Des textes byzantins[48], indiens[49] identifient les Türks aux Saces. Des types physiques europoïdes, parfois même clairs, sont régulièrement signalés chez les peuples turcs du haut Moyen Âge à nos jours et ils sont encore majoritaires dans certaines tribus turkmènes. Même en faisant la part de tous les autres éléments europoïdes qui ont pu être intégrés à date plus récente (Persans, Finno-Ougriens, etc.), l'apport iranien a dû être considérable. Les spécialistes russes en reconnaissent l'existence chez les Karakalpaks et de nombreux groupes ethnographiques Ouzbeks et Kazakhs[50] - L.V Olanine a mis en évidence dès 1920 comme fait marquant, une dolichocéphalie majoritaire chez les Turkmènes, et des pratiques de modelage crânien des nouveau-nés comme ultime écho des pratiques de l'Antiquité.

Les populations du Sistan-Balouchistan (Iran oriental)[modifier | modifier le code]

Souvent citées dans les ouvrages de références, les populations du Seistan présentent dans leur ethnogénèse un nombre important d'éléments saces associés à d'autres éléments iranophones (Yuezhi et tokharien). On peut trouver des éléments saces à travers le plus grand héros des cycles épiques de l'Iran sédentaire (Perse et Sogdiane) ; Roustam, couramment appelé Rustam-i-sagzî ou « Roustam le Sace ». Sa geste est connue principalement par le Livre des rois (Shâh Nâmeh), de Firdoûsî (936-1020), et illustrée non seulement par la peinture persane de diverses époques, mais aussi par des fresques sogdiennes du haut Moyen Âge comme celle de Pendjikent au Tadjikistan. Roustam et ses exploits sont inconnus de l'Avesta, et son cycle a été incorporé dans les épopées perses à une date inconnue : on a suggéré la période parthe, ou l'époque de la domination sace en Iran oriental (Seistan /Sakastâna).

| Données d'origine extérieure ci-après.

/-- The bits of SR that a write changes (R147): not INF, INN and the reserved bits. -/
abbrev srWritable : Nat := 0xCF1F

/-- The bits of a register that a write changes (R146, R147): BE[7:5] and the reserved bits of SR stay 0. -/
def regMask (r : Nat) : Nat := if r = 50 then srWritable else if r = 51 then 0xFF1F else 2 ^ regWidth r - 1

/-- Replace the bits of `mask` in `old` by those of `val`. -/
def maskWrite (old mask val : Nat) : Nat := (old - (old &&& mask)) + (val &&& mask)

/-- Put a write into the pipeline (R151): it is seen from the bundle `left` later. -/
def Core.later (c : Core) (reg mask val left : Nat) : Core := { c with pend := c.pend ++ [⟨reg, mask, val, left⟩] }

/-- An accumulator as MAC2, ALU and BFLY read it (R182): the newest write in flight, else as landed. -/
def Core.accNew (c : Core) (r : Nat) : Int :=
  match c.pend.reverse.find? (fun p => p.reg == r) with
  | some p => ofCodeS 56 p.val
  | none => ofCodeS 56 (c.rd r)

/-- An accumulate into register `r` (R151): forwarded to accumulations, seen by stores and moves from n + 3. -/
def Core.accWrite (c : Core) (r : Nat) (v : Int) : Core := c.later r (2 ^ 56 - 1) (codeS 56 v) 3

/-- Bits of SR (R147). -/
def Core.sr (c : Core) (i : Nat) : Nat := bit (c.rd 50) i

/-- Set flags (R151): bits of SR seen from n + 4. -/
def Core.flags (c : Core) (mask val : Nat) : Core := c.later 50 mask val 4

/-- Write a register from a move or an immediate (R151, R191): X and Y at once, A as an accumulate, others from n + 4. -/
def Core.moveTo (c : Core) (r v : Nat) : Core :=
  if r < 8 then c.wr r v
  else if r < 16 then c.later r (2 ^ 56 - 1) v 3
  else c.later r (regMask r) v 4

/-- Write a register from a load (R151): X, Y and A at once, P and M from n + 2, others from n + 4. -/
def Core.loadTo (c : Core) (r v : Nat) : Core :=
  if r < 16 then c.wr r v
  else c.later r (regMask r) v (if r < 48 then 2 else 4)

/-! ### Interrupt sources (R156) and core control registers (R173) -/

/-- Set a source's pending bit (R156). -/
def State.pendSource (s : State) (g src : Nat) : State :=
  s.setFld (R.CCR_INT_PEND_PEND g) (withBit (s.fld (R.CCR_INT_PEND_PEND g)) src)

/-- The sources of a core that are pending and enabled (R157). -/
def State.readySources (s : State) (g : Nat) : Nat := s.fld (R.CCR_INT_PEND_PEND g) &&& s.fld (R.CCR_INT_EN_EN g)

/-- A WAIT ends when an enabled source is pending (R186). -/
def State.endWait (s : State) (g : Nat) : State :=
  let c := s.core g
  if c.stall = .wait ∧ s.readySources g ≠ 0 then s.setCore g { c with stall := .none } else s

/-- Add `n` cycles to a running task (R141, R173): CYCLES counts up and TIMER down; TIMER's step to 0 raises source 8. -/
def State.addCycles (s : State) (g n : Nat) : State :=
  let s1 := s.bump (R.CCR_CYCLES_COUNT g) n
  let t := s.fld (R.CCR_TIMER_COUNT g)
  if t = 0 then s1
  else if t ≤ n then ((s1.setFld (R.CCR_TIMER_COUNT g) 0).pendSource g 8).endWait g
  else s1.setFld (R.CCR_TIMER_COUNT g) (t - n)

/-- The cycles that a core's task has left before COST (R83). -/
def State.cyclesLeft (s : State) (g : Nat) : Nat :=
  match (s.core g).task with
  | none => 0
  | some t => t.cost - s.fld (R.CCR_CYCLES_COUNT g)

/-- The most cycles a WAIT can have lasted when a source other than the timer ends it: it ends at COST, and with source 8 enabled
at the step of TIMER to 0 (R186). -/
def State.waitLimit (s : State) (g : Nat) : Nat :=
  let t := s.fld (R.CCR_TIMER_COUNT g)
  if bit (s.fld (R.CCR_INT_EN_EN g)) 8 = 1 ∧ t ≠ 0 then min t (s.cyclesLeft g) else s.cyclesLeft g

/-- A source's event (R156). Where it ends a WAIT, CYCLES has counted through that (R186), for a time that the event itself does
not carry: a free value. -/
def State.raiseSource (s : State) (g src : Nat) : State :=
  let s1 := s.pendSource g src
  if (s1.core g).stall = .wait ∧ bit (s1.fld (R.CCR_INT_EN_EN g)) src = 1 then
    let f := s1.fresh
    (f.2.addCycles g (f.1 % max 1 (s1.waitLimit g))).endWait g
  else s1

/-- Raise source `src` in the cores of cluster `cl` named by a 16-bit mask. -/
def State.raiseMask (s : State) (cl src mask : Nat) : State :=
  (List.range 16).foldl (fun s n => if bit mask n = 1 then s.raiseSource (16 * cl + n) src else s) s

/-- Start a DMA transfer (R166): the parameters are latched at GO; a GO while the channel is BUSY is ignored. -/
def State.dmaCtrlWrite (s : State) (g i v : Nat) : State :=
  let s1 := ((s.setFld (R.CCR_DMA_CTRL_DIR g i) (bit v 30)).setFld (R.CCR_DMA_CTRL_PACK g i) (bit v 29)).setFld
    (R.CCR_DMA_CTRL_COUNT g i) (bits v 15 0)
  if bit v 31 = 1 ∧ s.fld (R.CCR_DMA_STATUS_BUSY g i) = 0 then
    let c := s1.core g
    let d : Dma := ⟨s1.fld (R.CCR_DMA_LOCAL_WORD g i), s1.fld (R.CCR_DMA_EXT_ADDR g i), bit v 30 == 1, bit v 29 == 1,
      bits v 15 0 + 1⟩
    ((s1.setCore g { c with dma := Tbl.put c.dma i d }).setFld (R.CCR_DMA_STATUS_BUSY g i) 1).setFld
      (R.CCR_DMA_STATUS_REMAIN g i) (bits v 15 0 + 1)
  else s1

/-- Whether a CCR index is defined (R173). -/
def ccrDefined (i : Nat) : Bool := decide (i ≤ 0x10 ∨ (0x20 ≤ i ∧ i ≤ 0x3F))

/-- The internal address of CCR `i` of core `g` (R168). -/
def ccrAddr (g i : Nat) : Nat := 0x14A00000 + 0x400000 * (g / 16) + 0x1000 * (g % 16) + 4 * i

/-- A CCR as its core's program reads it (R173). -/
def State.ccrRead (s : State) (g i : Nat) : Nat := if i = 0 then g else s.regWord (ccrAddr g i)

/-- A control move into a CCR takes its effect (R173, R191): RO fields and reserved bits stay. -/
def State.ccrWrite (s : State) (g i v : Nat) : State :=
  if 0x20 ≤ i ∧ i ≤ 0x2F then s.setFld (R.CCR_VEC_ADDR g (i - 0x20)) (bits v 13 0)
  else if 0x30 ≤ i ∧ i ≤ 0x3F then
    let ch := (i - 0x30) / 4
    match i % 4 with
    | 0 => s.setFld (R.CCR_DMA_LOCAL_WORD g ch) (bits v 15 0)
    | 1 => s.setFld (R.CCR_DMA_EXT_ADDR g ch) v
    | 2 => s.dmaCtrlWrite g ch v
    | _ =>
      let s1 := if bit v 30 = 1 then s.setFld (R.CCR_DMA_STATUS_ERR g ch) 0 else s
      if bit v 29 = 1 then s1.setFld (R.CCR_DMA_STATUS_DONE g ch) 0 else s1
  else
    match i with
    | 0x04 => s.setFld (R.CCR_SR_INIT_SR g) (bits v 15 0)
    | 0x05 => s.setFld (R.CCR_TIMER_COUNT g) v
    | 0x08 => s.setFld (R.CCR_INT_PEND_PEND g) (maskWrite (s.fld (R.CCR_INT_PEND_PEND g)) (bits v 15 0) 0)
    | 0x09 => (List.range 4).foldl (fun s j => if bit v (12 + j) = 1 then s.raiseSource g (12 + j) else s) s
    | 0x0A => s.setFld (R.CCR_INT_EN_EN g) (bits v 15 0)
    | 0x0B => s.setFld (R.CCR_INT_FAST_FAST g) (bits v 15 0)
    | 0x0C => s.setFld (R.CCR_FPC_PC g) (bits v 13 0)
    | 0x0D => s.setFld (R.CCR_FSR_SR g) (bits v 15 0)
    | 0x0E => s.raiseMask (g / 16) 7 (bits v 15 0)
    | 0x10 =>
      let cl := g / 16
      ((s.setFld (R.CCR_MBOX_OUT_DATA g) v).setFld (R.MAL_CL_MBOX_PEND_PEND cl)
        (withBit (s.fld (R.MAL_CL_MBOX_PEND_PEND cl)) (g % 16))).raise (R.MAL_CL_INT_STATUS_MBOX cl)
    | _ => s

Les populations de l'Afghanistan[modifier | modifier le code]

L'Afghanistan dispose d'une population comportant des éléments saces, issus des différents empires qui se sont succédé tout au long de l'Antiquité sur son sol, associée également à des éléments Yuezhi et tokharien. La langue est le tokharien

Saces en Chine[modifier | modifier le code]

Les traces des apports sont plus difficiles à détecter en Chine (v. Ouïghours)- des études chinoises ont été effectuées sur le patrimoine génétique des populations de Chine du Nord-Ouest. Elles révèlent des pourcentages importants de caractéristiques normalement associées aux europoïdes : 54 % chez les Ouïghours ; 34 % chez les Kazakhs turcophones de Chine ; 25 % chez les Dongxiang, mongolophones qui occupent une partie du Gansu, l'ancienne patrie des Yuezhi ; et 11 % à 14 % chez les Hui, sinophones musulmans.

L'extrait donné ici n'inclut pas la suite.